**Dataset records**
———
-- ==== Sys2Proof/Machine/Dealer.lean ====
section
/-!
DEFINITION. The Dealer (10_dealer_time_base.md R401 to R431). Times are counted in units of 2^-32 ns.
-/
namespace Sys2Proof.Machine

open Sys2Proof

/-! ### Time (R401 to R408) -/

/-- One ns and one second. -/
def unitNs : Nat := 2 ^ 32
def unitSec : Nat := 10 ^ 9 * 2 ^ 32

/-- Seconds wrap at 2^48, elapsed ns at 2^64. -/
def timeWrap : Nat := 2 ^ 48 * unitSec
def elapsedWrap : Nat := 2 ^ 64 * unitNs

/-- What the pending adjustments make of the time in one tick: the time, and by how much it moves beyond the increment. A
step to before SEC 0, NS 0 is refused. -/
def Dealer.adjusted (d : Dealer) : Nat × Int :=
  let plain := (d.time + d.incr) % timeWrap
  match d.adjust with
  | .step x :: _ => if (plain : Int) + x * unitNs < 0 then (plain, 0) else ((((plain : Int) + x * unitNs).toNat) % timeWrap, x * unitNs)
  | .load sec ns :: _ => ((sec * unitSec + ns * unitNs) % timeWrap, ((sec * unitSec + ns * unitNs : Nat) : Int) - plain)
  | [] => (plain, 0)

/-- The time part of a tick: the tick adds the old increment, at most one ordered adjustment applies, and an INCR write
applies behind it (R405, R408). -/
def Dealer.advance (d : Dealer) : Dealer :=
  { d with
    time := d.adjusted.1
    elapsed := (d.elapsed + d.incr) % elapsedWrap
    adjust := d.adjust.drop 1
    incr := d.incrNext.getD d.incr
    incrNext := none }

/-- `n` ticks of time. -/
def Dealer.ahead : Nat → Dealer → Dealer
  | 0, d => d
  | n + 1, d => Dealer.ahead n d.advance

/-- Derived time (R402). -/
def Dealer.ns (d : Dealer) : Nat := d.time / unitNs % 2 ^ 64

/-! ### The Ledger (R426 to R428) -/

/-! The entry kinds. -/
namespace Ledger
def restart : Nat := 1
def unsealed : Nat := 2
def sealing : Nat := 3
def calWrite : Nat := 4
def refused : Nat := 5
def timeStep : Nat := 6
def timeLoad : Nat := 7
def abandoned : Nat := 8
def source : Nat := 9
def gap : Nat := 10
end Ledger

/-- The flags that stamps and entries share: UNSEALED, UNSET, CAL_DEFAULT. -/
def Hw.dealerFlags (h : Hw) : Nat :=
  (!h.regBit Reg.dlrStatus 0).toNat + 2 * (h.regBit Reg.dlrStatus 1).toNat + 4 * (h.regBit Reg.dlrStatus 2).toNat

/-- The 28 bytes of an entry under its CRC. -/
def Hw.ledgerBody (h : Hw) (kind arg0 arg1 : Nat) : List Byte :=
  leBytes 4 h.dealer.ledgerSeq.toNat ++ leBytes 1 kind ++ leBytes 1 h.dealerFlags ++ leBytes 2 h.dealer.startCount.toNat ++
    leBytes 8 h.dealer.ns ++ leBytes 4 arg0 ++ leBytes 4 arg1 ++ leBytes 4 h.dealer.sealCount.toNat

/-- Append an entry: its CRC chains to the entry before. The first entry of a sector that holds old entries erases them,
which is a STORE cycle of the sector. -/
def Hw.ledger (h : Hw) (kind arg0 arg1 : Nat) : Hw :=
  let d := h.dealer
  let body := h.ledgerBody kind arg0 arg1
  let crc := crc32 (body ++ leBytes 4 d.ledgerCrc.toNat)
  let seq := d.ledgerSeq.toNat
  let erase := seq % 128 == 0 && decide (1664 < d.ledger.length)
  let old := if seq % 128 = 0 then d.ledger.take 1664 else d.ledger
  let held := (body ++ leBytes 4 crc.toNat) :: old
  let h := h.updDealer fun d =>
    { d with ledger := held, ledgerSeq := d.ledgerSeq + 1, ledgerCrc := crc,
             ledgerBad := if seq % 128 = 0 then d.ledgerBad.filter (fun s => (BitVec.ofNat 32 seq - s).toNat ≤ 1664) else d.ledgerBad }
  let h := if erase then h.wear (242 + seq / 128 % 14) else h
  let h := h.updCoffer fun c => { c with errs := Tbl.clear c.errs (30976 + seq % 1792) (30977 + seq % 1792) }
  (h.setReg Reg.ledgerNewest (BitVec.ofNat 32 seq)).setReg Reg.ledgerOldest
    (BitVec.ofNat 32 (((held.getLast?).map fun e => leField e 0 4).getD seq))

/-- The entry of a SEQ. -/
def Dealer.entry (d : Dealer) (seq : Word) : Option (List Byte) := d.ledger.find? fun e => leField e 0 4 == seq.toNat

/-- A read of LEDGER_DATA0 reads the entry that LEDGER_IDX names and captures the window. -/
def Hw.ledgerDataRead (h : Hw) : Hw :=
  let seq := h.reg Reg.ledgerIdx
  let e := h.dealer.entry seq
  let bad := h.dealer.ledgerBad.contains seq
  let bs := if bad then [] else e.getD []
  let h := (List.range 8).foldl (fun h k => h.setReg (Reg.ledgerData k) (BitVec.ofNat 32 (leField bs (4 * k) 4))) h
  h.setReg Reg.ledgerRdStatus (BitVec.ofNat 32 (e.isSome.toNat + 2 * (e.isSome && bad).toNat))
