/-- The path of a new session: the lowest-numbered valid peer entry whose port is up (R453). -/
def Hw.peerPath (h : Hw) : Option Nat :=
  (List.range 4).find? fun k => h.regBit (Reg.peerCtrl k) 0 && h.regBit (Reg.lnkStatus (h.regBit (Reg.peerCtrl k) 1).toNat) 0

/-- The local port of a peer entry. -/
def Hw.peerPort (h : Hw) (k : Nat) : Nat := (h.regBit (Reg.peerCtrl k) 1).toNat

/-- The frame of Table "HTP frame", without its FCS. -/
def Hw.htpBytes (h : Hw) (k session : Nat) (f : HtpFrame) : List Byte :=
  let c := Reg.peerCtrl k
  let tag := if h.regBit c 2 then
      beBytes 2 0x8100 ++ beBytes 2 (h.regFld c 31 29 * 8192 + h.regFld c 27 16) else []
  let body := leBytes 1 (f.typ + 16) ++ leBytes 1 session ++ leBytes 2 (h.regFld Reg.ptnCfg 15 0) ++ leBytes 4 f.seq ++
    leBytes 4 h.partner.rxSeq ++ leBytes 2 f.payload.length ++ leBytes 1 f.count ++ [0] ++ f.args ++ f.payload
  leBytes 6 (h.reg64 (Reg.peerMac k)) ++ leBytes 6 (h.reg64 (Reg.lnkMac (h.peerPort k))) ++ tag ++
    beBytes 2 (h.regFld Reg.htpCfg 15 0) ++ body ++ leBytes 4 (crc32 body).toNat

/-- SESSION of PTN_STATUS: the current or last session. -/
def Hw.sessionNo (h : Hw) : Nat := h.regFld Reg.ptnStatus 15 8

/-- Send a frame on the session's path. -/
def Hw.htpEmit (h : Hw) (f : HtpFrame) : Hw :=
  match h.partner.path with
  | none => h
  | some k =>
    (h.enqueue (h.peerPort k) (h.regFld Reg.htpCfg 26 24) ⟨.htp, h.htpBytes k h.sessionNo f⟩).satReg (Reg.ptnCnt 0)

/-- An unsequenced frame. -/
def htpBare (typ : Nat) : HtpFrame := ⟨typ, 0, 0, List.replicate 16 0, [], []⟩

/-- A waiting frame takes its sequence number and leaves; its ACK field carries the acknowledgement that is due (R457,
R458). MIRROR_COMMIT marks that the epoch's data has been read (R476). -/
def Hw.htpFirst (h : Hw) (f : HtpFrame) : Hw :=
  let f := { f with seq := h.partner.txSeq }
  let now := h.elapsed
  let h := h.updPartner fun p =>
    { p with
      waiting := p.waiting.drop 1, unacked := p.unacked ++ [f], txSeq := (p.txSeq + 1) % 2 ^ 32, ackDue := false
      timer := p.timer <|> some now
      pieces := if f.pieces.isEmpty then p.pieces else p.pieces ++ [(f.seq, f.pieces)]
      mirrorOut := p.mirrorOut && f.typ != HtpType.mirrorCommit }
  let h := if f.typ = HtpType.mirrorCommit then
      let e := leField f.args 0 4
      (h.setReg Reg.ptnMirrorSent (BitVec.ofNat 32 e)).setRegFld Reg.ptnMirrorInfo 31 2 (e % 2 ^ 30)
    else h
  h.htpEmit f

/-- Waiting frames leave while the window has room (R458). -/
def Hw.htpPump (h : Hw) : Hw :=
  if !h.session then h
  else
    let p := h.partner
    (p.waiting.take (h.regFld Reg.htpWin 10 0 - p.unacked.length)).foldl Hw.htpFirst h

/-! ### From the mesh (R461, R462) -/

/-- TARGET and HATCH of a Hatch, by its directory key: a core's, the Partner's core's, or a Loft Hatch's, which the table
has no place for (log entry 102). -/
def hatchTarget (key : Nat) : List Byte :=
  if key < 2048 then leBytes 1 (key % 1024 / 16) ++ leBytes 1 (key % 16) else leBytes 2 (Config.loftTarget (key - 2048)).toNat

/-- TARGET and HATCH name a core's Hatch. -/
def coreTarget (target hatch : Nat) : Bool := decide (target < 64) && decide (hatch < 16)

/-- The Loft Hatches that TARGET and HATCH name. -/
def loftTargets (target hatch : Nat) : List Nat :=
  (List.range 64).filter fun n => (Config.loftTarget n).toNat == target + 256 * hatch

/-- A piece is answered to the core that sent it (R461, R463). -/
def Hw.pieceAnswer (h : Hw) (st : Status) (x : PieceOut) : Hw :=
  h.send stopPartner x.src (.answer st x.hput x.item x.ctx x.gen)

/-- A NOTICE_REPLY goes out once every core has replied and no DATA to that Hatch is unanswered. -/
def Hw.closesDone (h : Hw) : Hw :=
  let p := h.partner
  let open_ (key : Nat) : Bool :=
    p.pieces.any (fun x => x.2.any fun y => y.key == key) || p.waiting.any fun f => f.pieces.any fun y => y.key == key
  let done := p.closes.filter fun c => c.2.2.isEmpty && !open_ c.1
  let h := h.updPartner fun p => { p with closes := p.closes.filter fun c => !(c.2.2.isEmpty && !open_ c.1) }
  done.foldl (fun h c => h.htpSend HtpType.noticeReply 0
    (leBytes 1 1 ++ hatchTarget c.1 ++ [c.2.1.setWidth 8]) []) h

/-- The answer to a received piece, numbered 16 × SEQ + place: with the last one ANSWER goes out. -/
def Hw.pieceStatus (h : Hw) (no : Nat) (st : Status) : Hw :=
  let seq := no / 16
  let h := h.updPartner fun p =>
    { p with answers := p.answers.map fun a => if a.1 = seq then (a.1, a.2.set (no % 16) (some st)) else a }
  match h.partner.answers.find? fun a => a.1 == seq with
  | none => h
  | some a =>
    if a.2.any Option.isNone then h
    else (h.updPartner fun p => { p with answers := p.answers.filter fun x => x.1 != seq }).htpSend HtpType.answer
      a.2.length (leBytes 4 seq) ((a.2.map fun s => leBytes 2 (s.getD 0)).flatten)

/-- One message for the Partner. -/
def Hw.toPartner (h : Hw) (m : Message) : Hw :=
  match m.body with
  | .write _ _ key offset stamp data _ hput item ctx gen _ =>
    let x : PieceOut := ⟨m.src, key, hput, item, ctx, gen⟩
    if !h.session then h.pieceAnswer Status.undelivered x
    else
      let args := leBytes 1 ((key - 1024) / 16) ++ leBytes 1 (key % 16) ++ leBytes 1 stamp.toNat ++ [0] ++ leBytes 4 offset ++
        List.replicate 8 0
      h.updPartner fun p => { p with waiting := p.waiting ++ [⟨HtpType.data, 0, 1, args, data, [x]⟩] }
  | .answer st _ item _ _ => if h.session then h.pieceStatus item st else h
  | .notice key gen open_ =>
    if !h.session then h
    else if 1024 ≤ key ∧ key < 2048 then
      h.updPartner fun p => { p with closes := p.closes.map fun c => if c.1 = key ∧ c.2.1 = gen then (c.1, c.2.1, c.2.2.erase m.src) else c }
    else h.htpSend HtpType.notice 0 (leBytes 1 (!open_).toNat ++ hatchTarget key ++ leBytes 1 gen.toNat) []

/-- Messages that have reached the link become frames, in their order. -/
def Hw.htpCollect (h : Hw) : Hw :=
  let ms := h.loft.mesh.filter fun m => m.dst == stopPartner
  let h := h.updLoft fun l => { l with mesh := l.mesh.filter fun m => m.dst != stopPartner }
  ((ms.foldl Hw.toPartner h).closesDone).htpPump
———
**What you have to do**
Start with the line above that contains "def calWrite : Nat := 4" and end with the line that contains "def Hw.dealerFlags (h". Write out those lines exactly, and only those.

**Exercise solution**
def calWrite : Nat := 4
def refused : Nat := 5
def timeStep : Nat := 6
def timeLoad : Nat := 7
def abandoned : Nat := 8
def source : Nat := 9
def gap : Nat := 10
end Ledger

/-- The flags that stamps and entries share: UNSEALED, UNSET, CAL_DEFAULT. -/
def Hw.dealerFlags (h : Hw) : Nat :=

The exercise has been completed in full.